Plus, “dairy is very inflammatory,” she said. Obviously, people who are lactose intolerant or even have a dairy sensitivity cannot even consider ice cream for their cool treat.


Pros: “You should get fiber benefits from any fruit,” she explained.

Cons: “Sorbet is basically water with sugar and fruit puree,” she said. “There is not any calcium.”

Forget what Grandma told you about any sorbet being a digestive aid. “It’s the lemon sorbet that aids digestion,” she said. “You don’t need to eat sorbet to get the benefits and you can avoid the sugar of the sorbet by just having fresh lemon squeezed in your water.”

So, which one is best for you from a nutritional standpoint? According to Ms. Kirshenbaum either—as long as they are made by you.

 “Homemade is absolutely the way to go,” she said. “You’re getting real ingredients. People focus on the calories, but so many of the ice creams are just chemicals and not good quality fat. There is tons and tons of sugar in both sorbet and ice cream and it’s going to metabolize into fat in your body.”
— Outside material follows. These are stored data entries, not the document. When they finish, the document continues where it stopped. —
-- ==== Sys2Proof/Laws/Bus.lean ====
section
/-!
SUPPORT. What each shared operation over the bus and an addressing mode can do, said once: reads let cycles pass and
change nothing else of the core, a write changes one byte at most, a sequence ends in a next state where no device can
be touched out of turn.
-/

namespace Sys2Proof.Machine

/-! ## Between two cycles -/

/-- Where no other master writes, memory is its own before every cycle. -/
theorem memShared_alone (s : State) (letOn : Bool) (h : s.alone) : s.memShared letOn = s.mem := by
  unfold State.memShared
  cases hg : s.gaps with
  | nil => rfl
  | cons gap rest =>
    have hd : gap.dma = [] := h gap (by simp [hg])
    cases letOn <;> simp [hd, applyDma]

@[simp] theorem waits_nil (s : State) (h : s.gaps = []) : s.waits = 0 := by
  unfold State.waits
  rw [h]

/-! ## Cycles that pass -/

/-- What read cycles can do: the clock and the record move on, gaps are used up, and other masters may write memory. No
register, flag, line or latch changes; memory stays canonical; and without another master it does not change. -/
def Elapsed (s t : State) : Prop :=
  ∃ m c b g, t = { s with mem := m, clock := c, bus := b, gaps := g } ∧
    g <:+ s.gaps ∧ (s.alone → m = s.mem) ∧ (s.mem.wf = true → m.wf = true)

theorem Elapsed.refl (s : State) : Elapsed s s := ⟨_, _, _, _, rfl, List.suffix_refl _, fun _ => rfl, id⟩

/-- A step that is the core's own stays so as its cycles pass. -/
theorem alone_of_suffix (s t : State) (h : s.alone) (hg : t.gaps <:+ s.gaps) : t.alone :=
  fun gap hm => h gap (hg.subset hm)

theorem Elapsed.alone {s t : State} (h : Elapsed s t) (ha : s.alone) : t.alone := by
  obtain ⟨m, c, b, g, rfl, hg, -, -⟩ := h
  exact alone_of_suffix s _ ha hg

/-- In a step without another master only the model's own fields move. -/
theorem Elapsed.state {s t : State} (h : Elapsed s t) (ha : s.alone) :
    ∃ c b g, t = { s with clock := c, bus := b, gaps := g } ∧ t.alone := by
  have hta := h.alone ha
  obtain ⟨m, c, b, g, rfl, -, hm, -⟩ := h
  obtain rfl := hm ha
  exact ⟨c, b, g, rfl, hta⟩

theorem Elapsed.trans {s t u : State} (h : Elapsed s t) (k : Elapsed t u) : Elapsed s u := by
  have ha := h.alone
  obtain ⟨m, c, b, g, rfl, hg, hm, hw⟩ := h
  obtain ⟨m', c', b', g', rfl, hg', hm', hw'⟩ := k
  exact ⟨m', c', b', g', rfl, hg'.trans hg, fun h => (hm' (ha h)).trans (hm h), fun h => hw' (hw h)⟩

/-- A next state that is `t` after cycles that pass answers `t`. -/
theorem Elapsed.answers {t u : State} (h : Elapsed t u) {r : Result} (hr : r = .next u) : Answers r t := by
  obtain ⟨m, c, b, g, rfl, -, hm, -⟩ := h
  exact ⟨m, c, b, g, hr, hm⟩

/-- Before a cycle memory changes at most by another master (R47, R54). -/
theorem beforeRead_elapsed (s : State) (k : CycleKind) (a : Word) : Elapsed s (s.beforeRead k a) :=
  ⟨_, _, _, _, rfl, List.tail_suffix _, memShared_alone s _, wf_memShared s _⟩

theorem beforeWrite_elapsed (s : State) : Elapsed s s.beforeWrite := by
  refine ⟨_, _, _, _, rfl, ?_, memShared_alone s _, wf_memShared s _⟩
  split
  · exact List.tail_suffix _
  · exact List.suffix_refl _

theorem tick_elapsed (s : State) (cycle : BusCycle) : Elapsed s (s.tick cycle) :=
  ⟨_, _, _, _, rfl, List.suffix_refl _, fun _ => rfl, id⟩

theorem busRead_elapsed (k : CycleKind) (a : Word) (s : State) : Elapsed s (busRead k a s).2 :=
  (beforeRead_elapsed s k a).trans (tick_elapsed _ _)

theorem discard_elapsed (a : Word) (s : State) : Elapsed s (discard a s) := busRead_elapsed .discard a s

theorem zeroPagePointer_elapsed (z : Byte) (s : State) : Elapsed s (zeroPagePointer z s).2 :=
  (busRead_elapsed .pointer (zeroPage z) s).trans (busRead_elapsed .pointer (zeroPage (z + 1)) _)

theorem resolveIndexed_elapsed (use : Use) (base : Word) (idx : Byte) (s : State) :
    Elapsed s (resolveIndexed use base idx s).2 := by
  unfold resolveIndexed
  dsimp only
  split
  · exact discard_elapsed _ s
  · exact .refl s

/-- The address of an indexed operand is the sum, whatever the cycles (R79, R80). -/
@[simp] theorem resolveIndexed_fst (use : Use) (base : Word) (idx : Byte) (s : State) :
    (resolveIndexed use base idx s).1 = indexed base idx := by
  unfold resolveIndexed
  dsimp only
  split <;> rfl

/-- Forming an address only lets cycles pass. -/
theorem resolve_elapsed (use : Use) (m : Addr) (s : State) : Elapsed s (resolve use m s).2 := by
  cases m with
  | zeroPage z => exact .refl s
  | zeroPageX z => exact discard_elapsed _ s
  | zeroPageY z => exact discard_elapsed _ s
  | absolute w => exact .refl s
  | absoluteX w => exact resolveIndexed_elapsed use w s.x s
  | absoluteY w => exact resolveIndexed_elapsed use w s.y s
  | indirectX z => exact (discard_elapsed _ s).trans (zeroPagePointer_elapsed _ _)
  | indirectY z => exact (zeroPagePointer_elapsed z s).trans (resolveIndexed_elapsed use _ s.y _)

/-- Reading an operand only lets cycles pass. -/
theorem readSource_elapsed (src : Source) (s : State) : Elapsed s (readSource src s).2 := by
  cases src with
  | imm v => exact .refl s
  | mem m => exact (resolve_elapsed .load m s).trans (busRead_elapsed _ _ _)

/-! ## Cycles without gaps -/

/-- With no gap before it a read cycle is one cycle. -/
theorem busRead_noGaps (k : CycleKind) (a : Word) (s : State) (h : s.gaps = []) :
    ∃ b, (busRead k a s).2 = { s with clock := s.clock + 1, bus := b } := by
  have he : s.beforeRead k a = s := by
    unfold State.beforeRead State.memShared
    rw [waits_nil s h, h]
    cases s
    simp_all [State.repeated]
  exact ⟨_, by unfold busRead; rw [he]; rfl⟩

theorem discard_noGaps (a : Word) (s : State) (h : s.gaps = []) :
    ∃ b, discard a s = { s with clock := s.clock + 1, bus := b } := busRead_noGaps .discard a s h

/-- With no gap before it a write cycle is one cycle, and memory is as the write leaves it. -/
theorem busWrite_noGaps (k : CycleKind) (a : Word) (v : Byte) (s : State) (h : s.gaps = []) :
    ∃ b, busWrite k a v s = { s with mem := s.memAfterWrite a v, clock := s.clock + 1, bus := b } := by
  have he : s.beforeWrite = s := by
    unfold State.beforeWrite State.memShared
    rw [h]
    cases s
    simp_all
  exact ⟨_, by unfold busWrite; rw [he]; rfl⟩

/-- A step without gaps is the core's own. -/
theorem alone_of_noGaps (s : State) (h : s.gaps = []) : s.alone := by
  intro gap hg
  rw [h] at hg
  cases hg

/-! ## The byte a read delivers -/

/-- A read of ram or rom answers memory's byte (R45). -/
theorem dataAt_memory (s : State) (a : Word) (h : s.isMemory a) : s.dataAt a = s.memByte a := by
  unfold State.isMemory at h
  unfold State.dataAt State.memByte
  rcases h with h | h <;> simp [h]

/-- After any number of the core's own cycles a read of ram or rom answers the byte memory holds (R54). -/
theorem busRead_memory {s u : State} (h : Elapsed s u) (ha : s.alone) (k : CycleKind) (a : Word) (hm : s.isMemory a) :
    (busRead k a u).1 = s.memByte a := by
  have hb := h.trans (beforeRead_elapsed u k a)
  obtain ⟨c, b, g, he, -⟩ := hb.state ha
  rw [busRead_fst, he]
  exact dataAt_memory { s with clock := c, bus := b, gaps := g } a hm

/-- Two read cycles of ram or rom deliver memory's word (R42, R45). -/
theorem readWord_memory {s u : State} (h : Elapsed s u) (ha : s.alone) (k : CycleKind) (lo hi : Word)
    (hl : s.isMemory lo) (hh : s.isMemory hi) : readWord k lo hi u = s.memWord hi lo := by
  unfold readWord State.memWord
  rw [busRead_memory (h.trans (busRead_elapsed k lo u)) ha k hi hh, busRead_memory h ha k lo hl]

/-! ## Writes -/

/-- What a write cycle of the core does to memory, byte by byte (R44, R46, R60, R29). -/
theorem read_memAfterWrite (s : State) (a : Word) (v : Byte) (b : Nat) :
    (s.memAfterWrite a v).read b =
      if s.cfg.kindAt (s.cfg.busAddr a) = .ram ∧ s.driversOff = false ∧ s.inhibits a = false ∧ s.cfg.busAddr a = b then v
      else s.mem.read b := by
  unfold State.memAfterWrite
  cases hk : s.cfg.kindAt (s.cfg.busAddr a) <;> cases hd : s.driversOff <;> cases hi : s.inhibits a <;>
    simp [Memory.read_write]

/-- A write cycle leaves every other bus address alone. -/
theorem read_memAfterWrite_other (s : State) (a : Word) (v : Byte) (b : Nat) (h : b ≠ s.cfg.busAddr a) :
    (s.memAfterWrite a v).read b = s.mem.read b := by
  rw [read_memAfterWrite, if_neg]
  rintro ⟨-, -, -, hb⟩
  exact h hb.symm

/-- Without a fall of RES nothing inhibits a write (R29, R273). -/
theorem inhibits_eq_false (s : State) (a : Word) (h : s.edges.res = false) : s.inhibits a = false := by
  simp [State.inhibits, h]

/-- A write that lands is read back (R46). -/
theorem read_memAfterWrite_same (s : State) (a : Word) (v : Byte) (hr : s.edges.res = false) (h : s.lands a) :
    (s.memAfterWrite a v).read (s.cfg.busAddr a) = v := by
  rw [read_memAfterWrite, if_pos ⟨h.1, h.2, inhibits_eq_false s a hr, rfl⟩]

/-- A write that does not land changes nothing (R46, R60). -/
theorem memAfterWrite_of_not_lands (s : State) (a : Word) (v : Byte) (h : ¬ s.lands a) :
    s.memAfterWrite a v = s.mem := by
  unfold State.lands at h
  unfold State.memAfterWrite
  cases hk : s.cfg.kindAt (s.cfg.busAddr a) <;> cases hd : s.driversOff <;> simp_all

/-- Which write cycles land depends on the configuration, the lines and memory alone, unless RES falls. -/
theorem memAfterWrite_congr (s u : State) (a : Word) (v : Byte) (hc : u.cfg = s.cfg) (hp : u.pins = s.pins)
    (hm : u.mem = s.mem) (hs : s.edges.res = false) (hu : u.edges.res = false) :
    u.memAfterWrite a v = s.memAfterWrite a v := by
  unfold State.memAfterWrite State.driversOff
  rw [hc, hp, hm, inhibits_eq_false s a hs, inhibits_eq_false u a hu]

/-- In a step of the core's own, what a write cycle leaves in memory. -/
theorem busWrite_mem_steady {s u : State} (h : Elapsed s u) (hs : s.steady) (k : CycleKind) (a : Word) (v : Byte) :
    (busWrite k a v u).mem = s.memAfterWrite a v := by
  obtain ⟨c, b, g, he, -⟩ := (h.trans (beforeWrite_elapsed u)).state hs.1
  rw [busWrite_mem, he]
  exact memAfterWrite_congr s _ a v rfl rfl rfl hs.2 hs.2

/-- A write cycle changes memory and the model's own fields. -/
theorem busWrite_state (k : CycleKind) (a : Word) (v : Byte) (s : State) :
    ∃ m c b g, busWrite k a v s = { s with mem := m, clock := c, bus := b, gaps := g } ∧ g <:+ s.gaps ∧
      (s.mem.wf = true → m.wf = true) := by
  obtain ⟨m, c, b, g, he, hg, -, hw⟩ := beforeWrite_elapsed s
  refine ⟨s.beforeWrite.memAfterWrite a v, _, _, s.beforeWrite.gaps, rfl, by rw [he]; exact hg, fun h => ?_⟩
  exact wf_memAfterWrite _ _ _ (by rw [he]; exact hw h)

/-- A write in a step of the core's own: the byte, if it lands, and cycles that pass. -/
theorem busWrite_elapsed {s u : State} (h : Elapsed s u) (hs : s.steady) (k : CycleKind) (a : Word) (v : Byte) :
    Elapsed { s with mem := s.memAfterWrite a v } (busWrite k a v u) := by
  have hm := busWrite_mem_steady h hs k a v
  obtain ⟨c, b, g, he, ha⟩ := h.state hs.1
  have hg : g <:+ s.gaps := by
    obtain ⟨_, _, _, g', he', hg', -, -⟩ := h
    rw [he] at he'
    injection he'
    simp_all
  obtain ⟨m, c', b', g', hw, hg', -⟩ := busWrite_state k a v u
  rw [hw] at hm ⊢
  rw [he] at hg' ⊢
  exact ⟨m, c', b', g', rfl, hg'.trans hg, fun _ => hm, fun hwf => by rw [show m = s.memAfterWrite a v from hm]; exact hwf⟩

/-! ## The end of a sequence -/

/-- On a platform without inexact devices a sequence ends in a next state (R61). -/
theorem finish_runnable (s : State) (h : s.cfg.runnable) : finish s = .next s := by
  unfold finish State.inexactDevice
  rcases h with h | h
  · simp [h]
  · have : (s.bus.any fun cycle => !cycle.kind.plain && decide (s.cfg.kindAt cycle.addr = .device)) = false := by
      simp [h]
    simp [this]

/-- A sequence that answers a next state answers the state it has reached. -/
theorem finish_next (s t : State) (h : finish s = .next t) : t = s := by
  unfold finish at h
  split at h
  · cases h
  · cases h
    rfl

/-- A sequence has no other outcome: a next state, or the refusal of R61. -/
theorem finish_cases (s : State) : finish s = .next s ∨ finish s = .refused .deviceNeedsBusExact := by
  unfold finish
  split
  · exact .inr rfl
  · exact .inl rfl

/-! ## The vector -/

/-- Reading a vector changes PC and lets two cycles pass (R50, R241). -/
theorem loadVector_elapsed (v : Word) (s : State) :
    ∃ pc u, loadVector v s = { u with pc := pc } ∧ Elapsed s u ∧
      (s.alone → s.isMemory v → s.isMemory (v + 1) → pc = s.memWord (v + 1) v) :=
  ⟨word (busRead .vector (v + 1) (busRead .vector v s).2).1 (busRead .vector v s).1,
    (busRead .vector (v + 1) (busRead .vector v s).2).2, rfl,
    (busRead_elapsed _ _ _).trans (busRead_elapsed _ _ _),
    fun ha h1 h2 => congrArg₂ word (busRead_memory (busRead_elapsed .vector v s) ha .vector (v + 1) h2)
      (busRead_memory (.refl s) ha .vector v h1)⟩

/-- Without gaps reading a vector takes two cycles. -/
theorem loadVector_noGaps (v : Word) (s : State) (h : s.gaps = []) :
    ∃ pc b, loadVector v s = { s with pc := pc, clock := s.clock + 2, bus := b } ∧
      (s.isMemory v → s.isMemory (v + 1) → pc = s.memWord (v + 1) v) := by
  obtain ⟨b1, h1⟩ := busRead_noGaps .vector v s h
  obtain ⟨b2, h2⟩ := busRead_noGaps .vector (v + 1) { s with clock := s.clock + 1, bus := b1 } h
  refine ⟨word (busRead .vector (v + 1) (busRead .vector v s).2).1 (busRead .vector v s).1, b2, ?_, fun m1 m2 => ?_⟩
  · have he : loadVector v s = { (busRead .vector (v + 1) (busRead .vector v s).2).2 with
        pc := word (busRead .vector (v + 1) (busRead .vector v s).2).1 (busRead .vector v s).1 } := rfl
    rw [he]
    generalize word _ _ = w
    rw [h1, h2]
  · have ha := alone_of_noGaps s h
    exact congrArg₂ word (busRead_memory (busRead_elapsed .vector v s) ha .vector (v + 1) m2)
      (busRead_memory (.refl s) ha .vector v m1)

/-- With no edge on NMI inside the step, the sequence ends through its own vector (R246). -/
theorem fetchVector_quiet (v : Word) (s : State) (h : s.edges.nmi = false) : fetchVector v s = loadVector v s := by
  simp [fetchVector, State.diverted, h]

end Sys2Proof.Machine
end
Ms. Kirshenbaum practices what she preaches, so to speak, and makes frozen fruit snacks with pureed fruit and a little apple juice for her family. “This way, I have made a treat without having all this unhealthy sugar.”
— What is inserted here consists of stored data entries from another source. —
theorem OpcodeForm.rolZpx (b : Byte) : OpcodeForm.Statement (.rolZpx b) :=
  show ∃ f, formOf 0x36 = some (.byte f) ∧ f b = .rolZpx b from ⟨_, rfl, rfl⟩

theorem OpcodeForm.sec : OpcodeForm.Statement .sec :=
  show formOf 0x38 = some (.bare .sec) from rfl

theorem OpcodeForm.andAby (w : Word) : OpcodeForm.Statement (.andAby w) :=
  show ∃ f, formOf 0x39 = some (.addr f) ∧ f (word (hiByte w) (loByte w)) = .andAby w from
    ⟨_, rfl, by rw [word_hiByte_loByte]⟩

theorem OpcodeForm.andAbx (w : Word) : OpcodeForm.Statement (.andAbx w) :=
  show ∃ f, formOf 0x3D = some (.addr f) ∧ f (word (hiByte w) (loByte w)) = .andAbx w from
    ⟨_, rfl, by rw [word_hiByte_loByte]⟩

theorem OpcodeForm.rolAbx (w : Word) : OpcodeForm.Statement (.rolAbx w) :=
  show ∃ f, formOf 0x3E = some (.addr f) ∧ f (word (hiByte w) (loByte w)) = .rolAbx w from
    ⟨_, rfl, by rw [word_hiByte_loByte]⟩

theorem OpcodeForm.rti : OpcodeForm.Statement .rti :=
  show formOf 0x40 = some (.bare .rti) from rfl

theorem OpcodeForm.eorInx (b : Byte) : OpcodeForm.Statement (.eorInx b) :=
  show ∃ f, formOf 0x41 = some (.byte f) ∧ f b = .eorInx b from ⟨_, rfl, rfl⟩

theorem OpcodeForm.eorZp (b : Byte) : OpcodeForm.Statement (.eorZp b) :=
  show ∃ f, formOf 0x45 = some (.byte f) ∧ f b = .eorZp b from ⟨_, rfl, rfl⟩

theorem OpcodeForm.lsrZp (b : Byte) : OpcodeForm.Statement (.lsrZp b) :=
  show ∃ f, formOf 0x46 = some (.byte f) ∧ f b = .lsrZp b from ⟨_, rfl, rfl⟩

theorem OpcodeForm.pha : OpcodeForm.Statement .pha :=
  show formOf 0x48 = some (.bare .pha) from rfl

theorem OpcodeForm.eorImm (b : Byte) : OpcodeForm.Statement (.eorImm b) :=
  show ∃ f, formOf 0x49 = some (.byte f) ∧ f b = .eorImm b from ⟨_, rfl, rfl⟩

theorem OpcodeForm.lsrAcc : OpcodeForm.Statement .lsrAcc :=
  show formOf 0x4A = some (.bare .lsrAcc) from rfl

theorem OpcodeForm.jmpAbs (w : Word) : OpcodeForm.Statement (.jmpAbs w) :=
  show ∃ f, formOf 0x4C = some (.addr f) ∧ f (word (hiByte w) (loByte w)) = .jmpAbs w from
    ⟨_, rfl, by rw [word_hiByte_loByte]⟩

theorem OpcodeForm.eorAbs (w : Word) : OpcodeForm.Statement (.eorAbs w) :=
  show ∃ f, formOf 0x4D = some (.addr f) ∧ f (word (hiByte w) (loByte w)) = .eorAbs w from
    ⟨_, rfl, by rw [word_hiByte_loByte]⟩

theorem OpcodeForm.lsrAbs (w : Word) : OpcodeForm.Statement (.lsrAbs w) :=
  show ∃ f, formOf 0x4E = some (.addr f) ∧ f (word (hiByte w) (loByte w)) = .lsrAbs w from
    ⟨_, rfl, by rw [word_hiByte_loByte]⟩

theorem OpcodeForm.bvc (b : Byte) : OpcodeForm.Statement (.bvc b) :=
  show ∃ f, formOf 0x50 = some (.byte f) ∧ f b = .bvc b from ⟨_, rfl, rfl⟩

theorem OpcodeForm.eorIny (b : Byte) : OpcodeForm.Statement (.eorIny b) :=
  show ∃ f, formOf 0x51 = some (.byte f) ∧ f b = .eorIny b from ⟨_, rfl, rfl⟩

theorem OpcodeForm.eorZpx (b : Byte) : OpcodeForm.Statement (.eorZpx b) :=
  show ∃ f, formOf 0x55 = some (.byte f) ∧ f b = .eorZpx b from ⟨_, rfl, rfl⟩

theorem OpcodeForm.lsrZpx (b : Byte) : OpcodeForm.Statement (.lsrZpx b) :=
  show ∃ f, formOf 0x56 = some (.byte f) ∧ f b = .lsrZpx b from ⟨_, rfl, rfl⟩

theorem OpcodeForm.cli : OpcodeForm.Statement .cli :=
  show formOf 0x58 = some (.bare .cli) from rfl

theorem OpcodeForm.eorAby (w : Word) : OpcodeForm.Statement (.eorAby w) :=
  show ∃ f, formOf 0x59 = some (.addr f) ∧ f (word (hiByte w) (loByte w)) = .eorAby w from
    ⟨_, rfl, by rw [word_hiByte_loByte]⟩

theorem OpcodeForm.eorAbx (w : Word) : OpcodeForm.Statement (.eorAbx w) :=
  show ∃ f, formOf 0x5D = some (.addr f) ∧ f (word (hiByte w) (loByte w)) = .eorAbx w from
    ⟨_, rfl, by rw [word_hiByte_loByte]⟩

theorem OpcodeForm.lsrAbx (w : Word) : OpcodeForm.Statement (.lsrAbx w) :=
  show ∃ f, formOf 0x5E = some (.addr f) ∧ f (word (hiByte w) (loByte w)) = .lsrAbx w from
    ⟨_, rfl, by rw [word_hiByte_loByte]⟩

theorem OpcodeForm.rts : OpcodeForm.Statement .rts :=
  show formOf 0x60 = some (.bare .rts) from rfl

theorem OpcodeForm.adcInx (b : Byte) : OpcodeForm.Statement (.adcInx b) :=
  show ∃ f, formOf 0x61 = some (.byte f) ∧ f b = .adcInx b from ⟨_, rfl, rfl⟩

theorem OpcodeForm.adcZp (b : Byte) : OpcodeForm.Statement (.adcZp b) :=
  show ∃ f, formOf 0x65 = some (.byte f) ∧ f b = .adcZp b from ⟨_, rfl, rfl⟩

theorem OpcodeForm.rorZp (b : Byte) : OpcodeForm.Statement (.rorZp b) :=
  show ∃ f, formOf 0x66 = some (.byte f) ∧ f b = .rorZp b from ⟨_, rfl, rfl⟩

theorem OpcodeForm.pla : OpcodeForm.Statement .pla :=
  show formOf 0x68 = some (.bare .pla) from rfl

theorem OpcodeForm.adcImm (b : Byte) : OpcodeForm.Statement (.adcImm b) :=
  show ∃ f, formOf 0x69 = some (.byte f) ∧ f b = .adcImm b from ⟨_, rfl, rfl⟩

theorem OpcodeForm.rorAcc : OpcodeForm.Statement .rorAcc :=
  show formOf 0x6A = some (.bare .rorAcc) from rfl

theorem OpcodeForm.jmpInd (w : Word) : OpcodeForm.Statement (.jmpInd w) :=
  show ∃ f, formOf 0x6C = some (.addr f) ∧ f (word (hiByte w) (loByte w)) = .jmpInd w from
    ⟨_, rfl, by rw [word_hiByte_loByte]⟩

theorem OpcodeForm.adcAbs (w : Word) : OpcodeForm.Statement (.adcAbs w) :=
  show ∃ f, formOf 0x6D = some (.addr f) ∧ f (word (hiByte w) (loByte w)) = .adcAbs w from
    ⟨_, rfl, by rw [word_hiByte_loByte]⟩

theorem OpcodeForm.rorAbs (w : Word) : OpcodeForm.Statement (.rorAbs w) :=
  show ∃ f, formOf 0x6E = some (.addr f) ∧ f (word (hiByte w) (loByte w)) = .rorAbs w from
    ⟨_, rfl, by rw [word_hiByte_loByte]⟩

theorem OpcodeForm.bvs (b : Byte) : OpcodeForm.Statement (.bvs b) :=
  show ∃ f, formOf 0x70 = some (.byte f) ∧ f b = .bvs b from ⟨_, rfl, rfl⟩

theorem OpcodeForm.adcIny (b : Byte) : OpcodeForm.Statement (.adcIny b) :=
  show ∃ f, formOf 0x71 = some (.byte f) ∧ f b = .adcIny b from ⟨_, rfl, rfl⟩

theorem OpcodeForm.adcZpx (b : Byte) : OpcodeForm.Statement (.adcZpx b) :=
  show ∃ f, formOf 0x75 = some (.byte f) ∧ f b = .adcZpx b from ⟨_, rfl, rfl⟩

theorem OpcodeForm.rorZpx (b : Byte) : OpcodeForm.Statement (.rorZpx b) :=
  show ∃ f, formOf 0x76 = some (.byte f) ∧ f b = .rorZpx b from ⟨_, rfl, rfl⟩

theorem OpcodeForm.sei : OpcodeForm.Statement .sei :=
  show formOf 0x78 = some (.bare .sei) from rfl

theorem OpcodeForm.adcAby (w : Word) : OpcodeForm.Statement (.adcAby w) :=
  show ∃ f, formOf 0x79 = some (.addr f) ∧ f (word (hiByte w) (loByte w)) = .adcAby w from
    ⟨_, rfl, by rw [word_hiByte_loByte]⟩

theorem OpcodeForm.adcAbx (w : Word) : OpcodeForm.Statement (.adcAbx w) :=
  show ∃ f, formOf 0x7D = some (.addr f) ∧ f (word (hiByte w) (loByte w)) = .adcAbx w from
    ⟨_, rfl, by rw [word_hiByte_loByte]⟩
While that sounds great when you plan ahead, what does she advise for the times when you just want go to the local ice cream parlor with your family and friends?

“Pay attention to the serving size,” she said.” Most of the serving sizes are really a half a cup and how many people only have that much? When confronted with lowfat, nonfat, low sugar, no sugar, I don’t even know what to think. My tendency is to tell people to go towards the more real—whole milk is better than reduced fat milk. I’d rather see people have real sugar than artificial sweeteners.”

This summer, indulge in a favorite cold treat, but do so in moderation and get back to basics with wholesome, simple ingredients to get any nutritional benefits and avoid unhealthy additives.